Table 1. Statistics of the datasets
Table 2. Rating bias on each aspect on both datasets

We first intuitively show the distributions of overall and aspect ratings on these two datasets in Fig. 1. Note that, we only show the distributions of some aspect ratings due to the space limitation. Moreover, we sort products according to their overall ratings for clarity. From Fig. 1, we can find that there are obvious rating biases between overall rating and aspect rating on both datasets. In Dianping dataset, the overall rating is far above the aspect ratings in all three aspects, while the overall rating is smaller than two aspect ratings in TripAdvisor.

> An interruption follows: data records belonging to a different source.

-- ==== Sys2Proof/WellFormed.lean ====
section
/-! DEFINITION. Which commands are well formed: every operand lies in the range that the spec gives it (queue numbers 09 R235, logical
cores 01 R15, control cores 08, coves 10, ports 12 and 14, register numbers 07 and 08, lengths 12 and 16). -/

namespace Sys2Proof

/-- A queue number (09 R235). -/
def qOk (q : Nat) : Bool := decide (q < 4096)

/-- A logical core number (01 R15). -/
def cOk (c : Nat) : Bool := decide (c < 192)

/-- A control core number (08). -/
def kOk (k : Nat) : Bool := decide (k < 48)

/-- A cove number (01). -/
def vOk (v : Nat) : Bool := decide (v < 32)

/-- A requester: its control core exists. -/
def Req.wf : Req → Bool
  | .host | .custodian => true
  | .sup k | .job k => kOk k

/-- A register number of the control cores (08 R202, R213). -/
def gOk (n : Nat) : Bool := decide (n < 32)

/-- A governing predicate (08 R213). -/
def pgOk (n : Nat) : Bool := decide (n < 8)

/-- The second operand of a long-vector instruction. -/
def CvSrc.wf : CvSrc → Bool
  | .v n | .g n => gOk n

/-- The fields of a vector instruction word fit their bits (07, instruction word). -/
def VxIns.wf (x : VxIns) : Bool :=
  gOk x.vd && gOk x.va && gOk x.vb && gOk x.vc && pgOk x.pg && decide (x.w < 4) && decide (x.rm < 8) && decide (x.fmt < 16) &&
    decide (x.rsv < 8)

/-- The operands of a control-core integer instruction fit their fields. -/
def CcInt.wf : CcInt → Bool
  | .reg _ rd ra rb | .mul _ rd ra rb => gOk rd && gOk ra && gOk rb
  | .imm _ rd ra _ => gOk rd && gOk ra
  | .lui rd _ sh => gOk rd && decide (1 ≤ sh) && decide (sh ≤ 3)
  | .illegal => true

/-- The operands of a branch or jump fit their fields. -/
def CcJump.wf : CcJump → Bool
  | .br _ ra rb _ => gOk ra && gOk rb
  | .jal rd _ => gOk rd
  | .jr ra => gOk ra
  | .jalr rd ra => gOk rd && gOk ra

/-- A valid unit map disables exactly 8 physical cores, or 16 of a CW9-176 part (01 R19). -/
def Board.wf (b : Board) : Bool :=
  !b.unitMapOk || (decide b.disabled.Nodup && b.disabled.all (fun c => decide (c < 192)) &&
    b.disabled.length == (if b.code176 then 16 else 8))

/-- What a start-up finds: link widths, speeds and capacities in range (10 R305), lanes of fabric ports (12, FB_PORT_n). -/
def Boot.wf (b : Boot) : Bool :=
  b.far.all (fun x => decide (x.1 < 4) && decide (x.2.1 ≤ 1024) && decide (x.2.2.1 < 4) && decide (x.2.2.2 < 3)) &&
    b.ports.all (fun x => decide (x.1 < 2) && decide (x.2.1 < 10) && decide (1 ≤ x.2.2) && decide (x.2.2 ≤ 8)) &&
    decide (b.hdm ≤ 4096)

/-- A word in error names a storage (10 R285). -/
def Silicon.wf (x : Silicon) : Bool := x.words.all (fun w => decide (w.kind < 7))

/-- An access size in bytes (08 R206). -/
def sizeOf8 (n : Nat) : Bool := n == 1 || n == 2 || n == 4 || n == 8

/-- An integer width of a conversion (08). -/
def CcCvt.wf : CcCvt → Bool
  | .f64to32 | .f32to64 => true
  | .toInt _ b _ | .ofInt _ b _ => b == 8 || b == 16 || b == 32 || b == 64

/-- The source of a cove access names a control core that exists, a hint and a priority in use (10 R275, R279). -/
def CoveSrc.wf : CoveSrc → Bool
  | .controlCore k _ h => kOk k && decide (h < 4)
  | .mover h p => decide (h < 4) && decide (p < 3)
  | _ => true

/-- 12 R337: a packet covers from 8 to 256 bytes of whole words within one 256-byte unit; an atomic covers its word. -/
def MpPacket.wf (m : MpPacket) : Bool :=
  let n := match m.kind with
    | .read n => n
    | .write bs => bs.length
    | .atomic _ _ _ => 8
  decide (m.src < 64) && decide (m.off < 2 ^ 42) && decide (m.seq < 2 ^ 32) && decide (1 ≤ n) && n % 8 == 0 &&
    decide (m.off % 256 + n ≤ 256)

/-- 12 R356: torus identifiers have 14 bits; a collective's stream is one of four (13 R376). -/
def TorusPacket.wf (m : TorusPacket) : Bool :=
  decide (m.src < 2 ^ 14) && decide (m.dst < 2 ^ 14) && decide (m.vc < 4) && (match m.stream with
    | some s => decide (s < 4)
    | none => true)

/-- 13 R371, R389: a packet of a collective names a group, a stream, an axis and a phase. -/
def CollPacket.wf (m : CollPacket) : Bool :=
  decide (m.group < 64) && decide (m.stream < 4) && decide (m.axis < 3) && decide (m.phase < 2)

/-- The unit of an invalidation. -/
def XlatUnit.wf : XlatUnit → Bool
  | .core c => cOk c
  | .cc k => kOk k

/-- A compared unit: the gate, or a slot of a plant port's scheduler. -/
def CmpUnit.wf : CmpUnit → Bool
  | .gate => true
  | .sched p n => decide (p < 2) && decide (n < 64)

/-- A command is well formed. -/
def Instr.wf : Instr → Bool
  -- the tide and power
  | .encoderEdge t _ _ => decide (1 ≤ t.keep)
  | .markFire _ m => decide (m < 256)
  | .phaseCompletionReport who e => decide (who < 2 ^ 14) && decide (e < 8)
  | .zEdge t => decide (1 ≤ t.keep)
  | .encoderLevelLoss _ | .mainsPulse _ _ | .pllLockLoss | .ppsEdge _ | .ppsMissingLoss _ => true
  | .stoppedCountsLoss _ | .coastEnd _ | .tideCycleStart _ | .shortCycleHoldEnd _ | .freePhaseComplete => true
  | .tideLock _ _ | .lockTimeout _ | .relaySend _ | .relayMessage _ _ | .relayLoss _ => true
  | .powerThrottle _ _ | .openClockStep _ _ => true
  | .resume req | .tideStep req | .remeasure req _ | .forceStop req | .ptpLoss req => req.wf
  | .tgPtimeStepWrite req _ | .tgPtimeAdjWrite req _ => req.wf
  -- queue commands
  | .tgStep q | .tgStop q | .svBind q | .svSigload q | .ccCall q | .routineInvalid q | .commandCompletion q => qOk q
  | .cqNop q | .cqPatchfence q | .cqLoop q | .cqEndloop q | .cqRecord q | .segmentCopy q | .cqEndrec q | .cqReplay q => qOk q
  | .cqSwapbank q | .fbAmo q | .fbSend q _ | .fbRecv q | .headerResend q _ | .fbNop q | .fbAllreduce q => qOk q
  | .fbRscat q | .fbAgather q | .fbBcast q | .fbBarrier q | .ppFbload q | .ppSend q _ | .coreSoundCommand q => qOk q
  | .checkReexecution q _ => qOk q
  | .sgMm q x | .sgMmb q x | .svFactor q x | .svSolve q x | .svFsolve q x | .dmDelta q x | .dmDense q x => qOk q && x.wf
  | .vectorCommand q x | .dmCopy q x | .dmStride q x | .dmGather q x | .dmScatter q x => qOk q && x.wf
  | .bmeSgd q x | .bmeAdamw q x | .bmeRowada q x => qOk q && x.wf
  | .doorbellWrite req q _ | .cqResume req q | .cqStop req q => req.wf && qOk q
  | .signalCounterWrite req n _ => req.wf && decide (n < 65536)
  -- vector engine
  | .vxLd c x | .vxSt c x | .vxFloatArithmetic c _ x | .vxFloatCompare c _ x | .vxInteger c _ x => cOk c && x.wf
  | .vxShiftLogic c _ x | .vxMove c _ x | .vxReduction c _ x | .vxCvt c _ x | .vxScale c x | .vxSmry c x => cOk c && x.wf
  | .vxLoop c x | .vxEndloop c x | .vxEnd c x | .vxScalarControl c _ x => cOk c && x.wf
  | .mailboxPost c | .bankVerifyEnd c _ _ | .fenceReport c | .soundResult c _ => cOk c
  | .rngRegisterWrite req c j _ => req.wf && cOk c && decide (j < 4)
  | .routineBankWrite req c bank off _ => req.wf && cOk c && decide (bank < 2) && decide (off < 262144)
  | .verify req c | .soundingTestGo req c _ => req.wf && cOk c
  | .fenceGo req c _ => req.wf && decide (c < 256)
  | .inj req c u n => req.wf && decide (c < 256) && decide (u < 6) && decide (1 ≤ n) && decide (n ≤ 2)
  -- control cores
  | .ccIntegerOp k x => kOk k && x.wf
  | .ccLoad k _ size _ _ rd ra _ => kOk k && sizeOf8 size && gOk rd && gOk ra
  | .ccStore k size _ rb ra _ => kOk k && sizeOf8 size && gOk rb && gOk ra
  | .ccAtomic k _ rd ra rb rc => kOk k && gOk rd && gOk ra && gOk rb && gOk rc
  | .ccBranch k x => kOk k && x.wf
  | .ccFloatOp k _ _ rm rd ra rb rc => kOk k && decide (rm < 8) && gOk rd && gOk ra && gOk rb && gOk rc
  | .ccFloatConvert k op rm rd ra => kOk k && op.wf && decide (rm < 8) && gOk rd && gOk ra
  | .ccSys k | .ccBrk k | .ccTret k | .ccFence k | .ccWfi k | .interrupt k => kOk k
  | .mbwaitDeadline k _ | .cctakeDeadline k _ => kOk k
  | .srRd k r _ => kOk k && gOk r
  | .srWr k _ r => kOk k && gOk r
  | .mbwait k rd ra rb => kOk k && gOk rd && gOk ra && gOk rb
  | .mbtake k rd re n => kOk k && gOk rd && gOk re && decide (n < 64)
  | .cctake k rd rb => kOk k && gOk rd && gOk rb
  | .ccarg k rd rs n => kOk k && gOk rd && gOk rs && decide (n < 8)
  | .ccdone k rs re => kOk k && gOk rs && gOk re
  | .setvl k rd ra _ => kOk k && gOk rd && gOk ra
  | .vld k vd ra pg | .vst k vd ra pg => kOk k && gOk vd && gOk ra && pgOk pg
  | .vectorAlu k _ vd va b pg => kOk k && gOk vd && gOk va && b.wf && pgOk pg
  | .vectorMultiply k _ vd va b pg => kOk k && gOk vd && gOk va && b.wf && pgOk pg
  | .fixedPointOp k _ vd va b pg => kOk k && gOk vd && gOk va && b.wf && pgOk pg
  | .vectorReduction k _ vd va vb pg => kOk k && gOk vd && gOk va && gOk vb && pgOk pg
  | .restart req k | .dbSet req k => req.wf && kOk k
  -- coves and far tier
  | .coveAccess src addr wr len _ => src.wf && decide (addr < 2 ^ 56) && decide (1 ≤ (wr.map List.length).getD len)
  | .bulkPromotion w => vOk w.cove
  | .stackThrottleEval v | .dramRefresh v => vOk v
  | .patrolScrub v a _ _ => vOk v && decide (a < 2 ^ 56)
  | .stackTempSample v a b c d => vOk v && decide (a < 256) && decide (b < 256) && decide (c < 256) && decide (d < 256)
  | .junctionThrottle v a b => vOk v && decide (a < 256) && decide (b < 256)
  | .unkeep req v => req.wf && vOk v
  | .xlatInv req u => req.wf && u.wf
  | .farPortDown p | .farTierAerEvent p _ _ => decide (p < 4)
  -- fabric and collectives
  | .memoryPlaneAccessReceive m => m.wf
  | .remoteAtomic | .sendPayloadDone _ | .segmentAdmission | .remoteReadResponse _ _ => true
  | .acknowledgementSend slot => decide (slot < 64)
  | .acknowledgementReceive slot n => decide (slot < 64) && decide (n < 2 ^ 32)
  | .rackPathDown p => decide (p < 8)
  | .torusPortDown die port => decide (die < 2) && decide (port < 6)
  | .linkLevelRetransmission die port => decide (die < 2) && decide (port < 10)
  | .torusPacketHop m => m.wf
  | .fbPeerDeadWrite req _ => req.wf
  | .messageHeaderArrival die src _ len _ => decide (die < 2) && decide (src < 2 ^ 14) && decide (len < 2 ^ 32)
  | .messageReceiveDone die _ => decide (die < 2)
  | .triggeredOperation g _ x => decide (g < 64) && decide (x.stream < 4)
  | .collectivePacketArrival m => m.wf
  | .abortToken g => decide (g < 64)
  | .fbGstatAbort req g | .fbGstatReset req g => req.wf && decide (g < 64)
  -- plant ports
  | .slotCommit _ p n _ | .keepAliveSend _ p n => decide (p < 2) && decide (n < 64)
  | .frameReceive _ p _ _ | .plantLinkDown p | .plantLinkUp p => decide (p < 2)
  -- the image, host link and start-up
  | .imgLoad req _ | .unload req | .bcastSend req _ | .featLock req | .hlHostDbWrite req _ | .biasFlip req _ _ => req.wf
  | .registerWrite req off size _ => req.wf && decide (off < 0x40000000) && sizeOf8 size
  | .identity req len | .attest req len | .ownerSet req len _ | .mgmt req len _ => req.wf && decide (len < 65536)
  | .mailboxBadRequest req cmd len => req.wf && (cmd == 0 || decide (4 < cmd)) && decide (cmd < 256) && decide (len < 65536)
  | .powerGood b x => b.wf && x.wf
  | .hostless | .hostLinkDown | .hostLinkUp | .identityTreesBuilt _ => true
  | .chunkReceive root _ n _ => decide (root < 2 ^ 14) && decide (n < 16384)
  | .chunkTimeout | .broadcastDiscardNotice | .bcastStart _ => true
  | .broadcastAcknowledgement child _ | .broadcastResendRequest child => decide (child < 2 ^ 14)
  -- dependability
  | .custodianEvent | .custodianError _ | .resetN | .perstN _ => true
  | .tideCmp u _ => u.wf
  | .supplyWarn v | .supplyWarnClear v | .supplyReset v | .powerDown v => decide (v < 65536)
  -- counters and folios
  | .recordResume | .replayDeliver _ | .snapshotWrite | .folioTrigger | .leafCopy | .folioCommit | .folioValid | .restoreEnd => true
  | .replayGo req kinds => req.wf && decide (kinds < 64)
  | .armOff req | .snap req | .folioGo req | .folioAbort req | .restore req _ _ | .minClr req => req.wf
  | .folioRequest x => decide (x < 2 ^ 64)
  | .abandonNotice _ cause => decide (cause < 16)
  | .restoreChoice rank _ => decide (rank < 64)
  | .restoreAnnouncement _ lost _ => lost.all (fun r => decide (r < 64))
  -- management port
  | .healthSummary => true
  | .healthGet tag | .mgmtReset tag | .managementAttest tag _ | .managementOwnerSet tag _ _ => decide (tag < 256)
  | .fenceCore tag c _ | .sound tag c _ => decide (tag < 256) && decide (c < 256)
  | .setCap tag cap floor => decide (tag < 256) && decide (cap < 65536) && decide (floor < 65536)
  | .setThresh tag warn rst => decide (tag < 256) && decide (warn < 256) && decide (rst < 256)
  | .logFetch tag first count => decide (tag < 256) && decide (first < 65536) && decide (count < 256)
  | .reparent tag id | .addChild tag id | .dropChild tag id => decide (tag < 256) && decide (id < 65536)
  | .mctpControl m => (match m with
    | .setEid e => decide (e < 256)
    | _ => true)
  | .pldmMonitoring _ | .pldmFirmwareUpdate _ => true
  | .i3cDynamicAddressAssignment a => decide (a < 128)

end Sys2Proof
end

Furthermore, we calculate the rating bias on each aspect on both datasets. The calculating process can be seen in Eq. (1) and the results are listed in Table 2. The rating biases in Dianping are huge on most aspects, especially +0.48 for Service and +0.54 for Environment, which are pretty huge values. So the rating biases in Dianping should be well considered. The rating biases in TripAdvisor are small on some aspects (e.g., +0.01 for Value and −0.01 for Room), but huge on other aspects (e.g., −0.33 for Location and −0.26 for Cleanliness). Although the rating biases in TripAdvisor are not as much as those in Dianping, they all truly exist. The interesting observation implies that the previous aspect rating prediction approaches may achieve poor performance, if ignoring the rating bias. As shown in Table 2, the rating biases are different in different datasets and aspects, which can influence the results to varying degrees and cause the inaccuracy of aspect rating prediction. So the proper consideration of the rating bias can improve the prediction accuracy.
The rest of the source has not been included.